Stored data entries:
[Start of section]

/-! ### Execution: one step of each instruction (95_test_vectors.md section 3; flags as the byte 000 N OV Z DC C) -/

theorem test_addwf :
    after { machine [0x2620] with wreg := 0x80, ram := [(0x020, 0x80)] }
      (fun t => (t.flags.toByte, t.ram.read 0x020)) = some (0b01101, some 0x00) := by decide
theorem test_addwfc :
    after { machine [0x2202] with wreg := 0xFF, flags := Flags.ofByte 0b00001, ram := [(0x002, 0x00)] }
      (fun t => (t.flags.toByte, t.ram.read 0x002)) = some (0b00111, some 0x00) := by decide
theorem test_andwf :
    after { machine [0x1420] with wreg := 0x17, flags := Flags.ofByte 0b11111, ram := [(0x020, 0xC2)] }
      (fun t => (t.wreg, t.flags.toByte)) = some (0x02, 0b01011) := by decide
theorem test_clrf :
    after { machine [0x6A20] with flags := Flags.ofByte 0b11011, ram := [(0x020, 0x5A)] }
      (fun t => (t.flags.toByte, t.ram.read 0x020)) = some (0b11111, some 0x00) := by decide
theorem test_comf :
    after { machine [0x1C20] with ram := [(0x020, 0x13)] }
      (fun t => (t.wreg, t.flags.toByte)) = some (0xEC, 0b10000) := by decide
theorem test_cpfseq :
    after { machine [0x6220] with wreg := 0x30, ram := [(0x020, 0x30)] }
      (fun t => t.pc) = some 0x0104 := by decide
theorem test_cpfsgt :
    after { machine [0x6420] with wreg := 0x7F, ram := [(0x020, 0x80)] }
      (fun t => t.pc) = some 0x0104 := by decide
theorem test_cpfslt :
    after { machine [0x6020] with wreg := 0x80, ram := [(0x020, 0x7F)] }
      (fun t => t.pc) = some 0x0104 := by decide
theorem test_decf :
    after { machine [0x0620] with ram := [(0x020, 0x80)] }
      (fun t => (t.flags.toByte, t.ram.read 0x020)) = some (0b01001, some 0x7F) := by decide
theorem test_decfsz :
    after { machine [0x2E20] with flags := Flags.ofByte 0b11111, ram := [(0x020, 0x01)] }
      (fun t => (t.pc, t.flags.toByte, t.ram.read 0x020)) = some (0x0104, 0b11111, some 0x00) := by decide
theorem test_dcfsnz :
    after { machine [0x4C20] with wreg := 0x55, ram := [(0x020, 0x02)] }
      (fun t => (t.pc, t.wreg)) = some (0x0104, 0x01) := by decide
theorem test_incf :
    after { machine [0x2A20] with ram := [(0x020, 0x7F)] }
      (fun t => (t.flags.toByte, t.ram.read 0x020)) = some (0b11010, some 0x80) := by decide
theorem test_incfsz :
    after { machine [0x3E20] with ram := [(0x020, 0xFF)] }
      (fun t => (t.pc, t.ram.read 0x020)) = some (0x0104, some 0x00) := by decide
theorem test_infsnz :
    after { machine [0x4A20] with ram := [(0x020, 0xFF)] }
      (fun t => (t.pc, t.ram.read 0x020)) = some (0x0102, some 0x00) := by decide
theorem test_iorwf :
    after { machine [0x1020] with wreg := 0x91, ram := [(0x020, 0x13)] }
      (fun t => (t.wreg, t.flags.toByte)) = some (0x93, 0b10000) := by decide
theorem test_movf :
    after { machine [0x5220] with wreg := 0xFF, flags := Flags.ofByte 0b11011, ram := [(0x020, 0x00)] }
      (fun t => (t.wreg, t.flags.toByte)) = some (0xFF, 0b01111) := by decide
theorem test_movff :
    after { machine [0xCFEE, 0xFFE6] with fsr0 := 0x040, fsr1 := 0x050, ram := [(0x040, 0x9C)] }
      (fun t => (t.pc, t.fsr0, t.fsr1, t.ram.read 0x050)) = some (0x0104, 0x041, 0x051, some 0x9C) := by decide
theorem test_movwf : after { machine [0x6EE0] with wreg := 0x35 } (fun t => t.bsr) = some 0x5 := by decide
theorem test_mulwf :
    after { machine [0x0220] with wreg := 0xC4, flags := Flags.ofByte 0b11111, ram := [(0x020, 0xB5)] }
      (fun t => (t.prodh, t.prodl, t.flags.toByte)) = some (0x8A, 0x94, 0b11111) := by decide
theorem test_negf :
    after { machine [0x6C20] with ram := [(0x020, 0x80)] }
      (fun t => (t.flags.toByte, t.ram.read 0x020)) = some (0b11010, some 0x80) := by decide
theorem test_rlcf :
    after { machine [0x3620] with flags := Flags.ofByte 0b00001, ram := [(0x020, 0x80)] }
      (fun t => (t.flags.toByte, t.ram.read 0x020)) = some (0b00001, some 0x01) := by decide
theorem test_rlncf :
    after { machine [0x4620] with ram := [(0x020, 0xAB)] }
      (fun t => t.ram.read 0x020) = some (some 0x57) := by decide
theorem test_rrcf :
    after { machine [0x3220] with flags := Flags.ofByte 0b00001, ram := [(0x020, 0x01)] }
      (fun t => (t.flags.toByte, t.ram.read 0x020)) = some (0b10001, some 0x80) := by decide
theorem test_rrncf :
    after { machine [0x4220] with ram := [(0x020, 0xD7)] }
      (fun t => (t.flags.toByte, t.ram.read 0x020)) = some (0b10000, some 0xEB) := by decide
theorem test_setf :
    after { machine [0x6820] with ram := [(0x020, 0x5A)] }
      (fun t => t.ram.read 0x020) = some (some 0xFF) := by decide
theorem test_subfwb :
    after { machine [0x5620] with wreg := 0x02, flags := Flags.ofByte 0b00001, ram := [(0x020, 0x03)] }
      (fun t => (t.flags.toByte, t.ram.read 0x020)) = some (0b10000, some 0xFF) := by decide
theorem test_subwf :
    after { machine [0x5E20] with wreg := 0x01, ram := [(0x020, 0x80)] }
      (fun t => (t.flags.toByte, t.ram.read 0x020)) = some (0b01001, some 0x7F) := by decide
theorem test_subwfb :
    after { machine [0x5A20] with wreg := 0x0E, flags := Flags.ofByte 0b00001, ram := [(0x020, 0x03)] }
      (fun t => (t.flags.toByte, t.ram.read 0x020)) = some (0b10000, some 0xF5) := by decide
theorem test_swapf :
    after { machine [0x3A20] with flags := Flags.ofByte 0b11111, ram := [(0x020, 0x53)] }
      (fun t => (t.flags.toByte, t.ram.read 0x020)) = some (0b11111, some 0x35) := by decide
theorem test_tstfsz :
    after { machine [0x6620] with ram := [(0x020, 0x00)] }
      (fun t => t.pc) = some 0x0104 := by decide
theorem test_xorwf :
    after { machine [0x1820] with wreg := 0xAF, ram := [(0x020, 0xAF)] }
      (fun t => (t.wreg, t.flags.toByte)) = some (0x00, 0b00100) := by decide
theorem test_bcf :
    after { machine [0x9E20] with ram := [(0x020, 0xC7)] }
      (fun t => t.ram.read 0x020) = some (some 0x47) := by decide
theorem test_bsf : after (machine [0x84D8]) (fun t => t.flags.toByte) = some 0b00100 := by decide
theorem test_btfsc : after { machine [0xB220] with ram := [(0x020, 0xFD)] } (fun t => t.pc) = some 0x0104 := by decide
theorem test_btfss : after { machine [0xA220] with ram := [(0x020, 0xFD)] } (fun t => t.pc) = some 0x0102 := by decide
theorem test_btg :
    after { machine [0x7820] with ram := [(0x020, 0x75)] }
      (fun t => t.ram.read 0x020) = some (some 0x65) := by decide
theorem test_bc :
    after { machine [0xE2FB] with flags := Flags.ofByte 0b00001 }
      (fun t => t.pc) = some 0x00F8 := by decide
theorem test_bn :
    after { machine [0xE605] with flags := Flags.ofByte 0b01111 }
      (fun t => t.pc) = some 0x0102 := by decide
theorem test_bnc :
    after { machine [0xE305] with flags := Flags.ofByte 0b11110 }
      (fun t => t.pc) = some 0x010C := by decide
theorem test_bnn :
    after { machine [0xE705] with flags := Flags.ofByte 0b01111 }
      (fun t => t.pc) = some 0x010C := by decide
theorem test_bnov :
    after { machine [0xE505] with flags := Flags.ofByte 0b10111 }
      (fun t => t.pc) = some 0x010C := by decide
theorem test_bnz :
    after { machine [0xE105] with flags := Flags.ofByte 0b11011 }
      (fun t => t.pc) = some 0x010C := by decide
theorem test_bov :
    after { machine [0xE405] with flags := Flags.ofByte 0b01000 }
      (fun t => t.pc) = some 0x010C := by decide
theorem test_bra : after (machine [0xD400]) (fun t => t.pc) = some 0x1FF902 := by decide
theorem test_bz :
    after { machine [0xE0FE] with flags := Flags.ofByte 0b00100 }
      (fun t => t.pc) = some 0x00FE := by decide
theorem test_call :
    after { machine [0xED34, 0xF012] with wreg := 0x11, flags := Flags.ofByte 0b10101, bsr := 0x3 }
      (fun t => (t.pc, t.sp, t.tos, t.shadow.ws, t.shadow.statuss.toByte, t.shadow.bsrs)) = some (0x2468, 1, 0x0104, 0x11, 0x15, 0x3) := by decide
theorem test_clrwdt :
    after { machine [0x0004] with rcon := { State.reset.rcon with powerDown := false } }
      (fun t => (t.rcon.powerDown, t.rcon.timeOut)) = some (true, true) := by decide
theorem test_daw :
    after { machine [0x0007] with wreg := 0x32, flags := Flags.ofByte 0b00011 }
      (fun t => (t.wreg, t.flags.c)) = some (0x98, true) := by decide
theorem test_goto : after (machine [0xEFFF, 0xFFFF]) (fun t => t.pc) = some 0x1FFFFE := by decide
theorem test_nop :
    after { machine [0x0000] with wreg := 0x12 }
      (fun t => (t.pc, t.wreg)) = some (0x0102, 0x12) := by decide
theorem test_nop_second :
    after { machine [0xF123] with wreg := 0x12 }
      (fun t => (t.pc, t.wreg)) = some (0x0102, 0x12) := by decide
theorem test_pop :
    after { machine [0x0006] with sp := 2, stack := State.reset.stack.setIfInBounds 0 0x0200 }
      (fun t => (t.pc, t.sp, t.tos)) = some (0x0102, 1, 0x0200) := by decide
theorem test_push : after (machine [0x0005]) (fun t => (t.pc, t.sp, t.tos)) = some (0x0102, 1, 0x0102) := by decide
theorem test_rcall : after (machine [0xDFFE]) (fun t => (t.pc, t.tos)) = some (0x00FE, 0x0102) := by decide
theorem test_reset :
    after { machine [0x00FF] with bsr := 0x5, fsr0 := 0xABC, wreg := 0x12 }
      (fun t => (t.pc, t.bsr, t.fsr0, t.wreg, t.rcon.ri)) = some (0x000000, 0, 0x0BC, 0x12, false) := by decide
theorem test_retfie :
    after { machine [0x0010] with gieh := true, rcon := { State.reset.rcon with ipen := true }, sp := 1, stack := State.reset.stack.setIfInBounds 0 0x0300 }
      (fun t => (t.pc, t.gieh, t.giel, t.sp)) = some (0x0300, true, true, 0) := by decide
theorem test_retlw :
    after { machine [0x0C07] with sp := 1, stack := State.reset.stack.setIfInBounds 0 0x0300 }
      (fun t => (t.pc, t.wreg)) = some (0x0300, 0x07) := by decide
theorem test_return :
    after { machine [0x0013] with shadow := ⟨0xAA, Flags.ofByte 0x15, 0x2⟩, sp := 1, stack := State.reset.stack.setIfInBounds 0 0x0300 }
      (fun t => (t.pc, t.wreg, t.flags.toByte, t.bsr)) = some (0x0300, 0xAA, 0b10101, 0x2) := by decide
theorem test_sleep :
    after (machine [0x0003])
      (fun t => (t.pc, t.rcon.powerDown, t.runState)) = some (0x0102, false, .sleeping) := by decide
theorem test_addlw :
    after { machine [0x0F80] with wreg := 0x80 }
      (fun t => (t.wreg, t.flags.toByte)) = some (0x00, 0b01101) := by decide
theorem test_andlw :
    after { machine [0x0B5F] with wreg := 0xA3, flags := Flags.ofByte 0b11111 }
      (fun t => (t.wreg, t.flags.toByte)) = some (0x03, 0b01011) := by decide
theorem test_iorlw :
    after { machine [0x0935] with wreg := 0x9A }
      (fun t => (t.wreg, t.flags.toByte)) = some (0xBF, 0b10000) := by decide
theorem test_lfsr :
    after { machine [0xEE0F, 0xF0FF] with fsr0 := 0x123 }
      (fun t => (t.pc, t.fsr0)) = some (0x0104, 0xFFF) := by decide
theorem test_movlb : after { machine [0x010F] with bsr := 0x5 } (fun t => t.bsr) = some 0xF := by decide
theorem test_movlw : after (machine [0x0E5A]) (fun t => t.wreg) = some 0x5A := by decide
theorem test_mullw :
    after { machine [0x0DC4] with wreg := 0xE2 }
      (fun t => (t.prodh, t.prodl)) = some (0xAD, 0x08) := by decide
theorem test_sublw :
    after { machine [0x087F] with wreg := 0xFF }
      (fun t => (t.wreg, t.flags.toByte)) = some (0x80, 0b11010) := by decide
theorem test_xorlw :
    after { machine [0x0AB5] with wreg := 0xB5 }
      (fun t => (t.wreg, t.flags.toByte)) = some (0x00, 0b00100) := by decide
theorem test_tblrd :
    after { machine [0x0008, 0x1234] with tblptr := 0x000103 }
      (fun t => (t.tablat, t.tblptr)) = some (0x12, 0x000103) := by decide
theorem test_tblrd_post_inc :
    after { machine [0x0009, 0x1234] with tblptr := 0x000102 }
      (fun t => (t.tablat, t.tblptr)) = some (0x34, 0x000103) := by decide
theorem test_tblrd_post_dec :
    after { machine [0x000A, 0x1234] with tblptr := 0x000102 }
      (fun t => (t.tablat, t.tblptr)) = some (0x34, 0x000101) := by decide
theorem test_tblrd_pre_inc :
    after { machine [0x000B, 0x1234] with tblptr := 0x000102 }
      (fun t => (t.tablat, t.tblptr)) = some (0x12, 0x000103) := by decide
theorem test_tblwt :
    after { machine [0x000C] with tblptr := 0x002356, tablat := 0x55 }
      (fun t => (t.hold, t.tblptr)) = some ([(6, 0x55)], 0x002356) := by decide
theorem test_tblwt_post_inc :
    after { machine [0x000D] with tblptr := 0x002356, tablat := 0x55 }
      (fun t => (t.hold, t.tblptr)) = some ([(6, 0x55)], 0x002357) := by decide
theorem test_tblwt_post_dec :
    after { machine [0x000E] with tblptr := 0x002350, tablat := 0x55 }
      (fun t => (t.hold, t.tblptr)) = some ([(0, 0x55)], 0x00234F) := by decide
theorem test_tblwt_pre_inc :
    after { machine [0x000F] with tblptr := 0x00235F, tablat := 0x55 }
      (fun t => (t.hold, t.tblptr)) = some ([(0, 0x55)], 0x002360) := by decide
theorem test_addfsr : after { extended [0xE83F] with fsr0 := 0xFF0 } (fun t => t.fsr0) = some 0x02F := by decide
theorem test_addulnk :
    after { extended [0xE8E3] with fsr2 := 0x3FF, sp := 1, stack := State.reset.stack.setIfInBounds 0 0x0300 }
      (fun t => (t.pc, t.fsr2)) = some (0x0300, 0x422) := by decide
theorem test_callw :
    after { extended [0x0014] with wreg := 0x07, pclath := 0x10 }
      (fun t => (t.pc, t.tos)) = some (0x1006, 0x0102) := by decide
theorem test_movsf :
    after { extended [0xEB05, 0xF132] with fsr2 := 0x080, ram := [(0x085, 0x33)] }
      (fun t => (t.pc, t.ram.read 0x132)) = some (0x0104, some 0x33) := by decide
theorem test_movss :
    after { extended [0xEBFF, 0xF000] with fsr2 := 0x080, ram := [(0x0FF, 0x44)] }
      (fun t => (t.pc, t.ram.read 0x080)) = some (0x0104, some 0x44) := by decide
theorem test_pushl :
    after { extended [0xEA08] with fsr2 := 0x000 }
      (fun t => (t.fsr2, t.ram.read 0x000)) = some (0xFFF, some 0x08) := by decide
theorem test_subfsr : after { extended [0xE97F] with fsr1 := 0x010 } (fun t => t.fsr1) = some 0xFD1 := by decide
theorem test_subulnk :
    after { extended [0xE9E3] with fsr2 := 0x3FF, sp := 1, stack := State.reset.stack.setIfInBounds 0 0x0300 }
      (fun t => (t.pc, t.fsr2)) = some (0x0300, 0x3DC) := by decide
/-! ### Addressing, the stack, interrupts, sleep and resets (95_test_vectors.md sections 3 and 5) -/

[End of section]

Out of the records above, pull each line containing the word "powerDown".

* **Answer area**:
    after { machine [0x0004] with rcon := { State.reset.rcon with powerDown := false } }
      (fun t => (t.rcon.powerDown, t.rcon.timeOut)) = some (true, true) := by decide
      (fun t => (t.pc, t.rcon.powerDown, t.runState)) = some (0x0102, false, .sleeping) := by decide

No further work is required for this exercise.